Cristo, o Senhor da história

No dia 02 de setembro, uma notícia deixou uma grande parte dos brasileiros estarrecidos: o incêndio que aconteceu no Museu Nacional, na cidade do Rio de janeiro e que destruiu a maior parte de seu rico acervo e de suas dependências. Este acontecimento certamente causou comoção entre a população em geral, entre estudiosos, pesquisadores e todos aqueles que reconhecem a importância de um local desse para a história e cultura de nosso país. Como historiadora, carioca e uma frequentadora apaixonada do lugar, confesso que fiquei muito triste em ver a imagem de um dos maiores patrimônios artísticos, históricos, culturais e científicos do mundo ser devorado pelas chamas. Solidarizo-me também, com os professores, pesquisadores, cientistas e toda a equipe que trabalhou e trabalhava nas dependências do Museu Nacional, mesmo enfrentando os dilemas e desafios de funções acadêmicas que não são muito valorizadas no Brasil.
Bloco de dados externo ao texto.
-- ==== Sys2Proof/Machine/Boundary.lean ====
section
/-!
DEFINITION. The course-stamp contract (01_architecture): stamped inputs in flight, on time and late, their consumption
in the order of R33, live and held writes at a boundary (R8, R45, R378), and the exchange of the banks of a pattern
set (R390, R392, R398, R400).
-/

namespace Sys2Proof.Machine

/-! ## To whom a field belongs -/

/-- The channel in whose window a register address lies. -/
def chOfAddr (a : Nat) : Option Nat :=
  if a < 0x10000000 ∨ 0x18000000 ≤ a then none
  else
    let o := a % 0x1000000
    if o < 0x400000 ∧ o % 0x100000 < 0x40000 then
      some ((a - 0x10000000) / 0x1000000 * 16 + o / 0x100000 * 4 + o % 0x100000 / 0x10000)
    else none

/-- The group whose own block a register address lies in: group seam, segmentation and tally, and the group registers
of the position block. -/
def groupOfAddr (a : Nat) : Option Nat :=
  if (0x40000 ≤ a ∧ a < 0x41000) ∨ (0x50000 ≤ a ∧ a < 0x51000) ∨ (0x60000 ≤ a ∧ a < 0x61000) ∨ (0x31000 ≤ a ∧ a < 0x32000)
  then some (a % 0x1000 / 0x100) else none

/-- The group a field at a register address serves: of its own blocks always, of a channel while the group that holds
the channel in its run runs (R21, R390). -/
def State.groupAt (s : State) (a : Nat) : Option Nat :=
  match groupOfAddr a with
  | some g => some g
  | none =>
    match chOfAddr a with
    | some ch => s.groupOf ch
    | none => none

/-- The pattern set of a field (R390). -/
def State.setAt (s : State) (a : Nat) : Nat := (s.groupAt a).getD 16

/-! ## Writes -/

/-- The value a write leaves: a W1C field clears the bits written 1 (R5). -/
def FieldWrite.new (w : FieldWrite) (old : Nat) : Nat := if w.w1c then old - (old &&& w.val) else w.val

/-- Store a field by its key: the plain effect of an L or S write. -/
def State.putKey (s : State) (w : FieldWrite) (rst : Nat) : State :=
  { s with regs := Tab.put w.key (w.new (Tab.get rst w.key s.regs)) s.regs }

/-- The effect of a write of an L field of a group or of a channel: the enable and idle request of a lane act on the
lane, NOW starts a mask hold from course `c` (R114 to R116, R229); any other is stored. -/
def State.applyL (s : State) (g : Nat) (c : Option Nat) (w : FieldWrite) : State :=
  let a := w.key / 64
  match chOfAddr a with
  | some ch =>
    if w.key = F.LANE_CTRL_EN.key (ingB ch) then s.laneEn ch (w.val == 1)
    else if w.key = F.LANE_CTRL_IDLE_REQ.key (ingB ch) then
      if w.val = 1 then (s.putKey w 0).laneIdle ch else (s.putKey w 0).laneWake ch
    else s.putKey w 0
  | none =>
    if w.key = F.MASK_HOLD_NOW.key (gsegB g) then
      match c with
      | some k => if w.val = 1 then s.holdFrom g k else s
      | none => s
    else s.putKey w 0

/-- The reset value of the field with key `k`. -/
def rstOf (k : Nat) : Nat :=
  match lookReg (k / 64) with
  | some h =>
    match h.spec.fields.find? (fun f => f.fld.lo == k % 64) with
    | some f => resetAt f.fld (k / 64)
    | none => 0
  | none => 0

/-- The value a field key holds now. -/
def State.keyNow (s : State) (k : Nat) : Nat := Tab.get (rstOf k) k s.regs

/-- Courses before `c` keep the value that a field has now (R8, R387). -/
def State.keepOld (s : State) (c : Nat) (w : FieldWrite) : State :=
  if w.w1c then s else { s with oldL := s.oldL ++ [(w.key, Int.ofNat c - 1, s.keyNow w.key)] }

/-- Apply a write at the boundary that opens course `c`: earlier courses keep the value before it (R8, R387). -/
def State.applyAt (s : State) (g c : Nat) (w : FieldWrite) : State := (s.keepOld c w).applyL g (some c) w

/-- Apply the writes of one command at the boundary that opens course `c`: a new HOLD_LEN bears on the NOW of the same
command (R229). -/
def State.applyAll (s : State) (g c : Nat) (l : List FieldWrite) : State :=
  let now := fun (w : FieldWrite) => w.key == F.MASK_HOLD_NOW.key (gsegB g)
  forL (l.filter (fun w => !now w) ++ l.filter now) (fun w t => t.applyAt g c w) s
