/-- STREAM_FLUSH_TIMER: the oldest unsent entry of a subscriber has been visible for FLUSH_US (R587). -/
def execStreamFlushTimer (sub : Fin 1024) (s : State) : Host.Outcome State Fault Refusal :=
  .next (match Tab.find sub.val s.subs with
    | none => s
    | some b =>
      let n := diff32 (s.ring b.ring).prod b.sent
      let per := s.streamLimit s.activePort / (s.ring b.ring).esize
      if n = 0 ∨ !s.streamUp ∨ !s.streamMade b then s else s.sendStream sub.val (min n per))

/-- SENT_HOLD_EXPIRY: the oldest datagram of a subscriber left SENT_HOLD µs ago on a link that stayed up: the cursor
passes its entries (R588). -/
def execSentHoldExpiry (sub : Fin 1024) (s : State) : Host.Outcome State Fault Refusal :=
  .next (match Tab.find sub.val s.subs with
    | none => s
    | some b =>
      match b.inFlight with
      | [] => s
      | e :: rest =>
        ({ s with subs := Tab.put sub.val { b with inFlight := rest, cursor := e.1, moved := s.now } s.subs }).grant b.ring)

/-! ## Links (R568, R570, R573 to R575) -/

/-- The multicast groups the device has joined, of one family (R569). -/
def State.groups4 (s : State) : List Nat :=
  let a := s.addr6 F.ANN_ADDR_ADDR
  if s.ip4 = 0 then [] else 0xE0000181 :: (if isV4 a && isMulticast a then [a % 2 ^ 32] else [])

def State.groups6 (s : State) : List Nat :=
  let a := s.addr6 F.ANN_ADDR_ADDR
  if s.ip6 = 0 then []
  else [0xFF0E0000000000000000000000000181, solNode s.ip6] ++ (if !isV4 a && isMulticast a then [a] else [])

/-- An IGMPv2 report of a group (R570; form of RFC 2236, log entry 20). -/
def State.igmpFrame (s : State) (grp : Nat) : List Byte :=
  let m := [0x16, 0] ++ zeros 2 ++ be 4 grp
  s.frameBytes (0x01005E000000 + grp % 2 ^ 23) 0x0800 F.NET_PCP_PCP_CMD
    (ip4Packet s.ip4 grp 2 1 [0x94, 0x04, 0, 0] (patchB m 2 (be 2 (csum16 m))))

/-- An MLDv2 report of the joined groups; `ty` is the record type (form of RFC 3810, log entry 20). -/
def State.mldFrame (s : State) (ty : Nat) : List Byte :=
  let dst := 0xFF020000000000000000000000000016
  let recs := s.groups6.flatMap (fun a => [BitVec.ofNat 8 ty, 0, 0, 0] ++ be 16 a)
  let m := [143, 0] ++ zeros 4 ++ be 2 s.groups6.length ++ recs
  s.frameBytes (mac6 dst) 0x86DD F.NET_PCP_PCP_CMD
    (ip6Packet s.ip6 dst 0 1 ([58, 0, 5, 2, 0, 0, 1, 0] ++ icmp6 s.ip6 dst m))

/-- The membership reports of a port (R570). -/
def State.reports (s : State) (p ty : Nat) : State :=
  let s := forL s.groups4 (fun a t => t.sendOn p 3 (.eth p none (t.igmpFrame a))) s
  if s.groups6.isEmpty then s else s.sendOn p 3 (.eth p none (s.mldFrame ty))

/-- The gratuitous ARP request and the unsolicited neighbour advertisement of a new active port, three of each (R574). -/
def State.gratuitous (s : State) (p : Nat) : State :=
  let allNodes := 0xFF020000000000000000000000000001
  forN 3 (fun _ t =>
    let t := if t.ip4 = 0 then t else t.sendOn p 3 (.eth p none (t.arpBytes 1 t.ip4 0 (2 ^ 48 - 1)))
    if t.ip6 = 0 then t else t.sendOn p 3 (.eth p none (t.ndFrame 136 t.ip6 allNodes (mac6 allNodes) 1))) s

/-- Port `p` becomes the active port (R574, R588). -/
def State.failover (s : State) (p : Nat) : State :=
  let s := (s.setF (ethB (1 - p)) F.ETH_STATUS_ACTIVE 0).setF (ethB p) F.ETH_STATUS_ACTIVE 1
  let s := s.gratuitous p
  let s := (s.raise (ethB p) F.ETH_EVENT_FAILOVER_EV (0xE9 + 2 * p)).logReg .portFailover p 0xFF (ethB p + 8)
  s.streamRestart.streamAll

/-- The link of a port comes up (R568, R570). -/
def State.linkRise (s : State) (p : Nat) : State :=
  let s := ((s.setF (ethB p) F.ETH_STATUS_LINK_UP 1).setF (ethB p) F.ETH_STATUS_FEC_LOCK 1).setF (ethB p) F.ETH_STATUS_REM_FAULT 0
  let s := s.mark (ethB p) F.ETH_EVENT_LINK_UP_EV
  let s := { s with net := { s.net with upAt := Tab.put p s.now s.net.upAt } }
  if s.boot.step = 10 then
    let s := s.reports p 4
    let s := if s.boot.annWait.isEmpty then s else { s with boot := { s.boot with annWait := [] } }.announce 1
    if s.flag netB F.NET_CTRL_PRP_EN then s.streamAll
    else if s.activePort = p then s.streamAll
    else if s.linkIsUp (1 - p) then s
    else s.failover p
  else s

/-- LINK_UP: PCS alignment and FEC lock of a port have held for 100 ms (R568). -/
def execLinkUp (port : Fin 2) (s : State) : Host.Outcome State Fault Refusal :=
  .next (if s.domOn (if port.val = 0 then 90 else 92) && s.flag (ethB port) F.ETH_CTRL_EN && !s.linkIsUp port &&
      decide (7 ≤ s.boot.step) && s.boot.halt == 0 && !s.boot.fails.contains (8, port.val) then s.linkRise port else s)

/-- The link of a port goes down (R568, R574). -/
def State.linkFall (s : State) (p : Nat) (remFault : Bool) : State :=
  let s := s.setF (ethB p) F.ETH_STATUS_LINK_UP 0
  let s := (s.setF (ethB p) F.ETH_STATUS_FEC_LOCK (if remFault then 1 else 0)).setF (ethB p) F.ETH_STATUS_REM_FAULT (if remFault then 1 else 0)
  let s := { s with net := { s.net with upAt := Tab.del p s.net.upAt } }.txDrop p
  let s := (s.raise (ethB p) F.ETH_EVENT_LINK_DN_EV (0xEA + 2 * p)).logReg .linkDown p 0xFF (ethB p + 8)
  if s.flag netB F.NET_CTRL_PRP_EN ∨ s.activePort ≠ p then s
  else if s.linkIsUp (1 - p) then s.failover (1 - p)
  else s.streamRestart
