-- ==== Sys2Proof/Machine/RegWrite.lean ====
section
/-!
DEFINITION. Register access by commands (R25, R61, R127, R372 to R380, R388, R411): reads with their clears, writes and
modifies with every check of R374, the effects of the registers that act when they are written, and writes held for a
course.
-/

namespace Sys2Proof.Machine

/-! ## What a write covers -/

/-- Who writes: session, role, the port of the command, SET, and whether it is a PATTERN entry of the image, which
writes both banks and any S field (R436). -/
structure WriteCtx where
  session : Nat
  role : Nat
  port : Nat
  shadow : Bool
  preset : Bool

/-- A field that a write writes: the register's address, area and copy, the field, its new value (for a W1C field the
bits written 1), and the address of the first word that covers it. -/
structure WItem where
  addr : Nat
  area : Area
  idx : Nat
  fs : FldSpec
  val : Nat
  word : Nat

/-- The key of the field. -/
def WItem.key (i : WItem) : Nat := i.addr * 64 + i.fs.fld.lo

/-- The new value of a field of which one word is written. -/
def putBits (f : Fld) (upper : Bool) (old word : Nat) : Nat :=
  match f.part upper with
  | none => old
  | some (lo, skip, n) => old - old / 2 ^ skip % 2 ^ n * 2 ^ skip + word / 2 ^ lo % 2 ^ n * 2 ^ skip

/-- Whether a mask selects a field of a word (R373). -/
def maskHits (f : Fld) (upper : Bool) (mask : Nat) : Bool :=
  match f.part upper with
  | none => false
  | some (lo, _, n) => mask / 2 ^ lo % 2 ^ n != 0

/-- The access kinds that a write writes (R375). -/
def Acc.writable (a : Acc) : Bool :=
  match a with
  | .rw | .w1c | .wo => true
  | .ro | .rc => false

/-- Add what one word writes of one field to the fields written so far. -/
def State.addField (s : State) (c : WriteCtx) (h : RegHit) (word value : Nat) (fs : FldSpec) (acc : List WItem) :
    List WItem :=
  if acc.any (fun i => i.addr == h.addr && i.fs.fld == fs.fld) then
    acc.map (fun i => if i.addr == h.addr && i.fs.fld == fs.fld then { i with val := putBits fs.fld h.upper i.val value } else i)
  else
    let base := if fs.acc = .w1c then 0 else s.fieldAt c.shadow h.addr fs.fld
    acc ++ [(⟨h.addr, h.area, h.idx, fs, putBits fs.fld h.upper base value, word⟩ : WItem)]

/-- The fields a word writes. -/
def State.addWord (s : State) (c : WriteCtx) (h : RegHit) (word value mask : Nat) (acc : List WItem) : List WItem :=
  (h.spec.fields.filter (fun fs => fs.acc.writable && maskHits fs.fld h.upper mask)).foldl
    (fun a fs => s.addField c h word value fs a) acc

/-- What an address without a register gives (R25, R376, R411); 0 where the register is there and powered. -/
def State.addrStatus (s : State) (a : Nat) : Nat :=
  if a % 4 ≠ 0 ∨ !inBlock a then stBadParam
  else if !s.powered a then stPoweredOff
  else stOk

/-- The fields that the words from address `a` on write, up to the first word that has no register, with that word's
address and status. -/
def State.collect (s : State) (c : WriteCtx) (a : Nat) : List (Nat × Nat) → List WItem → List WItem × Option (Nat × Nat)
  | [], acc => (acc, none)
  | (v, m) :: rest, acc =>
    let st := s.addrStatus a
    if st ≠ 0 then (acc, some (st, a))
    else
      match lookReg a with
      | none => (acc, some (stBadParam, a))
      | some h => s.collect c (a + 4) rest (s.addWord c h a v m acc)

/-! ## The checks of one field (R374) -/

/-- Whether group `g` is started (R80): an armed group counts as started, a draining one as stopped (log entry 50). -/
def State.started (s : State) (g : Nat) : Bool := (s.g g).st == 1 || s.running g

/-- Whether the block that holds an S field runs, as its register table says (R13). -/
def State.sBusy (s : State) (a : Area) (u addr : Nat) : Bool :=
  match a with
  | .pos => s.flag (posB u) F.POS_CTRL_RUN
  | .crs | .gseam | .gseg => s.started u
  | .gtally => s.started u || s.flag (gtalB u) F.TALLY_STATUS_DRAIN
  | .syncR => s.started (s.getF syncB F.SYNC_CTRL_SYNC_GROUP)
  | .ing => s.flag (ingB u) F.LANE_CTRL_EN && (decide (addr % 0x1000 < 0x100) || (s.groupOf u).isSome)
  | .corr | .seam | .seg => (s.groupOf u).isSome
  | .cmp => s.cmpOn u
  | .th => s.thOn
  | .dev | .clk => s.anyRunning
  | .hkHub => s.flag (hkB 8) F.HK_CTRL_EN
  | .hkRgn => s.flag (hkB u) F.HK_CTRL_EN
  | .eth => s.flag (ethB u) F.ETH_CTRL_EN
  | .net => s.flag netB (F.LQ_CFG_EN.nth ((addr - netB - 0x900) / 0x10))
  | .view => s.flag (viewB u) F.VIEW_CTRL_EN
  | .lb => s.started u
  | .dp => s.flag dpB F.DP_CTRL_EN
  | .aux | .auxC => s.auxRun u
  | .rep => s.getF repB F.REPLAY_STATUS_STATE != 0
  | _ => false

/-- Fields that only a service session writes (R421, R443, R449, R591). -/
def serviceField (i : WItem) : Bool :=
  let f := i.fs.fld
  match i.area with
  | .dev => f == F.DEV_NUM_DEVNUM
  | .fuse => f == F.FUSE_PROG_CTRL_KEY || f == F.FUSE_PROG_CTRL_GO || f == F.DBG_CTRL_DBG_EN
  | .tim => f == F.TIME_INCR_INCR || f == F.TIME_ADJ_TICKS || f == F.TIME_ADJ_DELTA
  | _ => false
O que aconteceu com o Museu Nacional me fez refletir sobre o valor do passado para nós. Nas páginas da Bíblia Sagrada, existe uma orientação muito interessante que é: “Lembrem-se dos dias do passado; considerem as gerações há muito passadas. Perguntem aos seus pais, e estes lhes contarão, aos seus líderes, e eles lhes explicarão.” – Deuteronômio 32: 7. Moisés estava incentivando o povo a olhar para o passado considerando o agir, a graça e a misericórdia de Deus. Os israelitas estavam prestes a entrar na Terra Prometida, o que poderia fazer com que se esquecessem do passado. Todavia, eles foram avisados que deveriam lembrar-se constantemente do que Deus havia feito por eles: de escravos, o Senhor fez deles um povo livre e prestes a morar numa terra que produzia leite e mel. Com certeza, eles tiveram experiências dolorosas no passado, mas até mesmo tais situações deveriam ser lembradas com o objetivo de aproximá-los de Deus. Seja em meio às vitórias, seja em meio às derrotas, os israelitas foram motivados a olhar para o passado tendo em vista o cuidado do seu Deus Soberano, Senhor e Libertador.

Se formos pensar no nosso próprio passado, cada um de nós vai observá-lo de forma única. Para uns, o passado foi uma experiência tão ruim que preferimos esquecê-lo. Já para outros, o passado foi a melhor fase da vida, deixando alguns de nós presos também numa redoma de nostalgia e saudosismo. Através da Bíblia Sagrada, aprendemos que o passado deve ser encarado não como algo que nos aprisione ou que nos sufoque, mas sim como uma motivação para nos aproximarmos cada vez mais de Cristo, nosso Deus, Senhor e Salvador. Se vivemos maravilhosas experiências no passado, precisamos agradecer a Cristo por seu cuidado, seu favor e sua graça sempre derramados sobre nós. Além disso, devemos estreitar cada vez mais nosso relacionamento com ele, que é o Senhor do nosso passado, presente e  futuro. Todavia, se tivemos experiências terríveis e dolorosas no nosso passado, ou se vivemos afastados de Cristo, tenhamos em mente que Jesus é aquele que nos cura, nos restaura, nos liberta e nos salva. É nele, e somente nele, que podemos viver plenamente.

Por fim, lembrarmo-nos do nosso passado é importante sim, pois dessa forma reconhecemos que fomos libertos da escravidão do pecado para vivermos o presente e o futuro num relacionamento profundo com Cristo. Da mesma forma, é fundamental refletirmos que o propósito de Deus para todos nós é que nosso presente (e nosso futuro consequentemente) sejam dedicados a Jesus Cristo, o Deus que veio em forma de homem e que morreu numa cruz em nosso lugar, para que nossos pecados fossem perdoados. Em Cristo, o nosso passado torna-se instrumento de aprendizado, já o presente consiste numa vida plena e abundante (mesmo em meio às lutas, problemas e adversidades) e, o futuro está alicerçado na fé e esperança de uma vida eterna com o Deus que era, é e há de vir (Ap 1: 8).